• **ACTIVITY**
Below are some records. Return exactly the lines from the one with "order := .overrun" to the one with "and the row", and nothing else.

• **SOURCE DATA**
__________________________________________________
-- ==== Sys2Proof/Machine/ImprintUnit.lean ====
section
/-! DEFINITION. The Imprint Unit: send requests and orders (R101 to R104), driver replies (R105, R106), unanswered
orders, DOWN and READY (R107 to R109). -/

namespace Sys2Proof.Machine

/-- A driver's queue holds at most four outstanding orders (R100). -/
def orderCapacity : Nat := 4

/-! ## Send requests -/

/-- The pending request of ply p of row k withdrawn with its send position; no outcome is reported (R101). -/
def State.withdrawSend (s : State) (p : Ply) (k : Nat) : State :=
  (s.unschedule (fun ev => decide (ev = .send p k))).setRequests
    (s.requests.filter (fun q => !(decide (q.ply = p) && decide (q.row = k))))

/-- Every pending request of row k withdrawn (R48, R84). -/
def State.withdrawSends (s : State) (k : Nat) : State :=
  (s.unschedule (fun ev => match ev with | .send _ r => decide (r = k) | _ => false)).setRequests
    (s.requests.filter (fun q => !decide (q.row = k)))

/-- Every pending request withdrawn (R93, R94). -/
def State.withdrawAllSends (s : State) : State :=
  (s.unschedule (fun ev => match ev with | .send _ _ => true | _ => false)).setRequests []

/-! ## Building an order (R103, R104) -/

/-- The digits in the driver's order: INVERTED takes them in reverse (R103). -/
def Orientation.arrange (o : Orientation) (ds : List Digit) : List Digit :=
  match o with
  | .normal => ds
  | .inverted => ds.reverse

/-- The lane entries of a row, the first lane being number `n`: one for each numbered lane, in increasing order (R103). -/
def laneEntries (o : Orientation) : Nat → List LaneRec → List LaneEntry
  | _, [] => []
  | n, l :: rest =>
    match l.number with
    | some x => ⟨n, o.arrange x.str⟩ :: laneEntries o (n + 1) rest
    | none => laneEntries o (n + 1) rest

/-- The tag is held by no outstanding order. -/
def tagFree (orders : List Order) (t : Byte) : Bool := orders.all (fun o => decide (o.tag ≠ t))

/-- The tag given to an order (R104): the next tag if it is free, else the first free value after it, counting upward and
from 255 to 0. At most `n` values are passed over. -/
def freeTag (orders : List Order) : Nat → Byte → Byte
  | 0, t => t
  | n + 1, t => if tagFree orders t then t else freeTag orders n (t + 1)

/-- The IMPRINT order for a pending request, built from the row's lanes as they stand at the send (R103). -/
def buildOrder (d : DriverRec) (q : SendRequest) (lanes : List LaneRec) : ImprintOrder :=
  { tag := freeTag d.orders orderCapacity d.nextTag, ply := q.ply, row := q.row, fire := q.fire, send := q.send,
    dropClass := d.dropClass, lanes := laneEntries d.orientation 1 lanes }

/-- The driver with an order sent: outstanding at the end of its list, ORDERS_SENT raised, the next tag the value after
the one given (R102, R104). -/
def DriverRec.sent (d : DriverRec) (o : ImprintOrder) : DriverRec :=
  { d with
    orders := d.orders ++ [{ tag := o.tag, ply := o.ply, row := o.row, fire := o.fire }]
    nextTag := o.tag + 1
    counts := { d.counts with ordersSent := satAdd d.counts.ordersSent 1 } }

/-! ## The send position (R102) -/

/-- The row's lanes, none if the pipeline does not hold it. -/
def State.rowLanes (s : State) (k : Nat) : List LaneRec :=
  match s.row k with
  | some r => r.lanes
  | none => []

/-- A pending request taken at its send position (R102, R82). In each case it is no longer pending. -/
def State.takeSend (s : State) (q : SendRequest) : State :=
  let d := q.ply.driver
  let s := s.setRequests (s.requests.filter (fun x => !(decide (x.ply = q.ply) && decide (x.row = q.row))))
  if (s.drivers.get d).state = .down then
    (s.countDriver d (fun c => { c with notSentDown := satAdd c.notSentDown 1 })).updOpenRow q.row
      (fun r => (r.updPly q.ply (fun x => { x with order := .notSentDown })).addCause .driverDown)
  else if orderCapacity ≤ (s.drivers.get d).orders.length then
    (s.countDriver d (fun c => { c with overrun := satAdd c.overrun 1 })).updOpenRow q.row
      (fun r => (r.updPly q.ply (fun x => { x with order := .overrun })).addCause .headOverrun)
  else
    let o := buildOrder (s.drivers.get d) q (s.rowLanes q.row)
    let s := (s.updDriver d (fun x => x.sent o)).sendHead (.imprint d o)
    s.updOpenRow q.row (fun r => r.updPly q.ply (fun x => { x with order := .sent }))

/-- The send position of ply p of row k taken if it is due (R102). -/
def State.fireSend (s : State) (p : Ply) (k : Nat) : State :=
  s.fire (.send p k) (fun _ s =>
    match s.requests.find? (fun q => decide (q.ply = p) && decide (q.row = k)) with
    | some q => s.takeSend q
    | none => s)

/-- A send request handed in (R101): kept, its send position scheduled, and taken at once if H has reached it. -/
def State.handSend (s : State) (q : SendRequest) : State :=
  ((s.setRequests (s.requests ++ [q])).scheduleAt q.send (.send q.ply q.row)).fireSend q.ply q.row

/-! ## Replies (R105, R106) -/

/-- The outstanding order a reply is matched to: the same tag, ply and row index (R105). -/
def DriverRec.matching (d : DriverRec) (m : LinkReply) : Option Order :=
  match d.orders.find? (fun o => decide (o.tag = m.tag)) with
  | some o => if o.ply.number = m.ply ∧ o.row = m.row then some o else none
  | none => none

/-- A stray reply counted, for the driver and for the shift (R105). -/
def State.strayReply (s : State) (d : Driver) : State :=
  (s.countDriver d (fun c => { c with stray := satAdd c.stray 1 })).updShift
    (fun t => { t with repliesStray := satAdd t.repliesStray 1 })

/-- A driver's reply (R105, R106): stray, or matched; a matched order leaves the list, the driver is changed by `onDriver`,
and the row by `onRow`, which is given the ply. A reply whose row is not OPEN, or has left, is refused and counted stray (R82);
that it changes nothing else, by R105, is DEDUCED: log entry 27. -/
def State.takeReply (s : State) (d : Driver) (m : LinkReply) (onDriver : DriverRec → DriverRec)
    (onRow : Ply → Row → Row) : State :=
  match (s.drivers.get d).matching m with
  | none => s.strayReply d
  | some o =>
    if s.rowOpen o.row then
      (s.updDriver d (fun x => onDriver { x with orders := x.orders.erase o })).updOpenRow o.row (onRow o.ply)
    else s.strayReply d

/-- A FAULT of some lanes of an order reaches the row: the order state takes the lanes that had an entry, and HEAD_FAULT
is added to them (R82, R106). The reply is counted for the monitor source HEAD_FAULTS (R163). -/
def Row.fault (r : Row) (p : Ply) (lanes : List Nat) : Row :=
  let named := lanes.filter (fun n =>
    match r.lanes[n - 1]? with
    | some l => decide (1 ≤ n) && l.isNumbered
    | none => false)
  let r := (r.updPly p (fun x => { x with order := .fault named })).addCauseAt .headFault named
  { r with headFaults := r.headFaults + 1 }

/-- The numbers of the numbered lanes of a row: the lanes of an order for it (R103). -/
def Row.orderLanes (r : Row) : List Nat := (laneEntries .normal 1 r.lanes).map LaneEntry.lane

/-! ## Unanswered orders, DOWN and READY -/

/-- The driver's outstanding orders abandoned, each counted in ABANDONED (R108, R109, R110). -/
def DriverRec.abandon (d : DriverRec) : DriverRec :=
  { d with
    orders := []
    counts := { d.counts with abandoned := satAdd d.counts.abandoned d.orders.length } }

/-- The orders of every driver abandoned (R110, R111). -/
def State.abandonAll (s : State) : State := s.setDrivers (s.drivers.map DriverRec.abandon)

/-- The driver with an unanswered order: it lapses, NO_REPLY and the no-reply count rise; below three the driver is
SUSPECT, at three it is DOWN with its orders abandoned (R107, R108). -/
def DriverRec.unanswered (d : DriverRec) (o : Order) : DriverRec :=
  let d' := { d with
    orders := d.orders.erase o
    noReply := min (d.noReply + 1) 3
    counts := { d.counts with noReply := satAdd d.counts.noReply 1 } }
  if 3 ≤ d'.noReply then { d'.abandon with state := .down }
  else { d' with state := if d'.state = .ready then .suspect else d'.state }

/-- The merge of row k found the order of ply p unanswered (R107). An abandoned order is not counted again. The start of
a DOWN condition is reported to the Stop Unit (R108). -/
def State.orderUnanswered (s : State) (p : Ply) (k : Nat) : State :=
  match (s.drivers.get p.driver).orders.find? (fun o => decide (o.ply = p) && decide (o.row = k)) with
  | none => s
  | some o =>
    let s := s.updDriver p.driver (fun d => d.unanswered o)
    if (s.drivers.get p.driver).state = .down then s.startLevel (.driverDown p.driver) else s

end Sys2Proof.Machine
end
__________________________________________________
• **SOLUTION FOR THIS TASK**
      (fun r => (r.updPly q.ply (fun x => { x with order := .overrun })).addCause .headOverrun)
  else
    let o := buildOrder (s.drivers.get d) q (s.rowLanes q.row)
    let s := (s.updDriver d (fun x => x.sent o)).sendHead (.imprint d o)
    s.updOpenRow q.row (fun r => r.updPly q.ply (fun x => { x with order := .sent }))

/-- The send position of ply p of row k taken if it is due (R102). -/
def State.fireSend (s : State) (p : Ply) (k : Nat) : State :=
  s.fire (.send p k) (fun _ s =>
    match s.requests.find? (fun q => decide (q.ply = p) && decide (q.row = k)) with
    | some q => s.takeSend q
    | none => s)

/-- A send request handed in (R101): kept, its send position scheduled, and taken at once if H has reached it. -/
def State.handSend (s : State) (q : SendRequest) : State :=
  ((s.setRequests (s.requests ++ [q])).scheduleAt q.send (.send q.ply q.row)).fireSend q.ply q.row

/-! ## Replies (R105, R106) -/

/-- The outstanding order a reply is matched to: the same tag, ply and row index (R105). -/
def DriverRec.matching (d : DriverRec) (m : LinkReply) : Option Order :=
  match d.orders.find? (fun o => decide (o.tag = m.tag)) with
  | some o => if o.ply.number = m.ply ∧ o.row = m.row then some o else none
  | none => none

/-- A stray reply counted, for the driver and for the shift (R105). -/
def State.strayReply (s : State) (d : Driver) : State :=
  (s.countDriver d (fun c => { c with stray := satAdd c.stray 1 })).updShift
    (fun t => { t with repliesStray := satAdd t.repliesStray 1 })

/-- A driver's reply (R105, R106): stray, or matched; a matched order leaves the list, the driver is changed by `onDriver`,
and the row by `onRow`, which is given the ply. A reply whose row is not OPEN, or has left, is refused and counted stray (R82);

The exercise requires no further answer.